Remixing mengacu pada pengalaman-pengalaman yang melibatkan
perampasan objek atau komponen objek untuk digunakan pada objek lain atau
untuk tujuan lain. Objek bisa berbentuk digital, nyata, atau bahkan konseptual.
Pengalaman-pengalaman ini mencerminkan pengalaman CT yang berbeda
namun tumpang tindih yang semuanya diusulkan agar siswa dapat merasakan
CT sepenuhnya. Dalam beberapa kasus, khususnya bagi pemula dan
bergantung pada konsep yang sedang dieksplorasi, pendekatan berurutan
terhadap pengalaman ini mungkin bisa membantu.
* Donna Kotsopoulos
dkotsopo@wlu.ca
1
Fakultas Pendidikan dan Fakultas Sains (Departemen Matematika), Wilfrid Laurier
University, 75 University Avenue, Waterloo, ON N2L 3C5, Kanada
2
Fakultas Pendidikan, Universitas Barat/Dewan Sekolah Distrik Thames Valley,
London, ON, Kanada
3
Fakultas Pendidikan, Universitas Brock, St. Catharines, ON, Kanada
4
Fakultas Pendidikan, Western University, London, ON, Kanada
5
Departemen Ilmu Komputer, Universitas Calgary, Calgary, AB,
Kanada6Dewan Sekolah Distrik Katolik Waterloo, Waterloo, ON, Kanada
7
Departemen Ilmu Komputer, Western University, London, ON, Kanada
Fokus saat ini pada CT dapat dipandang sebagai fokus baru. Sejarah asal
usul anak-anak yang berpartisipasi dalam CT dapat ditelusuri lebih dari tiga
puluh tahun yang lalu hingga karya visioner mendiang Seymour Papert yang
mengembangkan perangkat lunak LOGO untuk memungkinkan anak-anak
terlibat dalam pemrograman komputer (Papert1980). Patut direnungkan
mengapa karya perintis Papert tidak bertahan lama atau diadopsi secara luas
pada saat itu (Pierce2013). Sederhananya, teknologi telah berkembang ke
tingkat di mana terdapat ketergantungan atau interaksi sehari-hari yang tidak
dapat dihindari bagi kebanyakan orang. Seperti yang diusulkan oleh salah satu
artikel online dalam judulnya Bmasa depan akan dibangun oleh mereka yang
tahu cara membuat kode^ (SITRA2014). Selain itu, banyak bahasa
pemrograman yang disederhanakan, memanfaatkan komponen klik dan bangun
berbasis blok, telah membuat partisipasi dalam CT dan pengkodean jauh lebih
mudah diakses. Kenyataan inilah yang menunjukkan bahwa fokus baru pada
pengkodean akan bertahan lama dan akan semakin menjadikan CT dimasukkan
dalam kebijakan pendidikan melalui kurikulum wajib. Akibatnya, tidak
memasukkan coding untuk semua anak berpotensi melemahkan terbatasnya
partisipasi dalam pembangunan masa depan (Kafai2015).

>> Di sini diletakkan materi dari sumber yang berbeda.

-- ==== Sys2Proof/Machine/Dispatch.lean ====
section
/-! DEFINITION. The dispatch: one arm per constructor of Instr, each a direct call of its meaning. -/

namespace Sys2Proof.Machine

def exec (i : Instr) (s : State) : Host.Outcome State Fault Refusal :=
  match i with
  | .lit9 b => Sys2Proof.Machine.execLit9 b s
  | .clr9 => Sys2Proof.Machine.execClr9 s
  | .eoi9 => Sys2Proof.Machine.execEoi9 s
  | .dict9 c => Sys2Proof.Machine.execDict9 c s
  | .kwk9 c => Sys2Proof.Machine.execKwk9 c s
  | .inv9 c => Sys2Proof.Machine.execInv9 c s
  | .lit10 b => Sys2Proof.Machine.execLit10 b s
  | .clr10 => Sys2Proof.Machine.execClr10 s
  | .eoi10 => Sys2Proof.Machine.execEoi10 s
  | .dict10 c => Sys2Proof.Machine.execDict10 c s
  | .kwk10 c => Sys2Proof.Machine.execKwk10 c s
  | .inv10 c => Sys2Proof.Machine.execInv10 c s
  | .lit11 b => Sys2Proof.Machine.execLit11 b s
  | .clr11 => Sys2Proof.Machine.execClr11 s
  | .eoi11 => Sys2Proof.Machine.execEoi11 s
  | .dict11 c => Sys2Proof.Machine.execDict11 c s
  | .kwk11 c => Sys2Proof.Machine.execKwk11 c s
  | .inv11 c => Sys2Proof.Machine.execInv11 c s
  | .lit12 b => Sys2Proof.Machine.execLit12 b s
  | .clr12 => Sys2Proof.Machine.execClr12 s
  | .eoi12 => Sys2Proof.Machine.execEoi12 s
  | .dict12 c => Sys2Proof.Machine.execDict12 c s
  | .kwk12 c => Sys2Proof.Machine.execKwk12 c s
  | .inv12 c => Sys2Proof.Machine.execInv12 c s
  | .start => Sys2Proof.Machine.execStart s
  | .encode => Sys2Proof.Machine.execEncode s
  | .decode => Sys2Proof.Machine.execDecode s
  | .writeCode v w => Sys2Proof.Machine.execWriteCode v w s
  | .flush => Sys2Proof.Machine.execFlush s
  | .readCode w => Sys2Proof.Machine.execReadCode w s
  | .reset => Sys2Proof.Machine.execReset s
  | .lookup p b => Sys2Proof.Machine.execLookup p b s
  | .insert p b => Sys2Proof.Machine.execInsert p b s
  | .emitCode c => Sys2Proof.Machine.execEmitCode c s
  | .encFirst => Sys2Proof.Machine.execEncFirst s
  | .encHit => Sys2Proof.Machine.execEncHit s
  | .encMiss => Sys2Proof.Machine.execEncMiss s
  | .encMissFull => Sys2Proof.Machine.execEncMissFull s
  | .encFinish => Sys2Proof.Machine.execEncFinish s
  | .dReset => Sys2Proof.Machine.execDReset s
  | .decFetch => Sys2Proof.Machine.execDecFetch s
  | .data c seq => Sys2Proof.Machine.execData c seq s
  | .hdFwd => Sys2Proof.Machine.execHdFwd s
  | .hdInv => Sys2Proof.Machine.execHdInv s
  | .predNone => Sys2Proof.Machine.execPredNone s

end Sys2Proof.Machine
end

Tujuan kami untuk makalah ini adalah untuk mengusulkan Kerangka
Pedagogis CT (CTPF), yang berakar pada konstruksionisme (Papert1980,1987;
Papert dan Harel1991) dan teori konstruktivisme sosial (Vygotsky1978). CTPF,
seperti yang kita pahami, mencakup empat pengalaman pedagogis: (1)
mencabut kabel, (2) mengutak-atik, (3) membuat, dan (4) mencampur ulang.
CTPF dikembangkan oleh penulis dan dengan dukungan dari akademisi lain
(lihat pengakuan) dalam kelompok kerja yang berfokus pada pedagogi CT pada
simposium tentang CT (Namukasa et al.2015). Selama kelompok kerja, empat
pengalaman diidentifikasi dalam literatur yang tersedia dan kemudian
dieksplorasi melalui kegiatan.
Kelompok kerja ini terdiri dari para pemula dan ahli (guru, mahasiswa
pascasarjana, dan peneliti) di CT. Inti dari diskusi dan eksplorasi kami adalah
pertanyaan-pertanyaan berikut: (1) Apakah pengalaman tertentu cocok untuk
pemula? (2) Apakah beberapa pengalaman lebih menuntut secara kognitif atau
teknologi? Dan (3) Bagaimana pengalaman-pengalaman ini berhubungan satu
sama lain? Penyempurnaan CTPK berlanjut setelah simposium melalui dialog
dan eksplorasi individu dengan masing-masing pengalaman dan kerangka kerja.
Bagi sebagian dari kita, eksplorasi terjadi pada tingkat individu. Bagi yang lain,
eksplorasi terjadi di lingkungan pra-layanan dan yang lain mengeksplorasi
pengalaman dalam konteks pengembangan profesional yang otentik. Banyak
dari kita mengeksplorasi pengalaman dan kerangka kerja dengan anak-anak di
kelas.
Eksplorasi lebih lanjut ini mengilhami revisi dalam urutan pengalaman,
klarifikasi peran penggunaan pengalaman secara berurutan, dan pertimbangan
ulang peran pengalaman unplugged. Misalnya, pemikiran awal kami tentang
CTPF menganggap pengalaman-pengalaman ini sebagai Bphases^ yang dapat
terjadi secara berurutan (yaitu, pertama mencabut kabel, lalu mengutak-atik, lalu
membuat, dan akhirnya membuat ulang). Dalam beberapa kasus, khususnya
bagi pemula dan bergantung pada konsep yang sedang dieksplorasi, hal ini
mungkin terjadi. Pengalaman tanpa kabel, seperti yang kami jelaskan secara
singkat, mungkin berguna sebelum pengalaman lainnya.
Konsekuensinya, CTPF yang diusulkan seharusnya mencerminkan
pengalaman CT yang berbeda namun tumpang tindih yang kami usulkan
diperlukan agar siswa dapat merasakan CT sepenuhnya. Kami menekankan
sebelumnya bahwa kerangka kerja yang kami usulkan dimaksudkan untuk
berkontribusi pada diskusi awal mengenai CT dan pedagogi. Kebutuhan akan
data empiris tentang kemanjuran kerangka kerja tersebut sangatlah diperlukan.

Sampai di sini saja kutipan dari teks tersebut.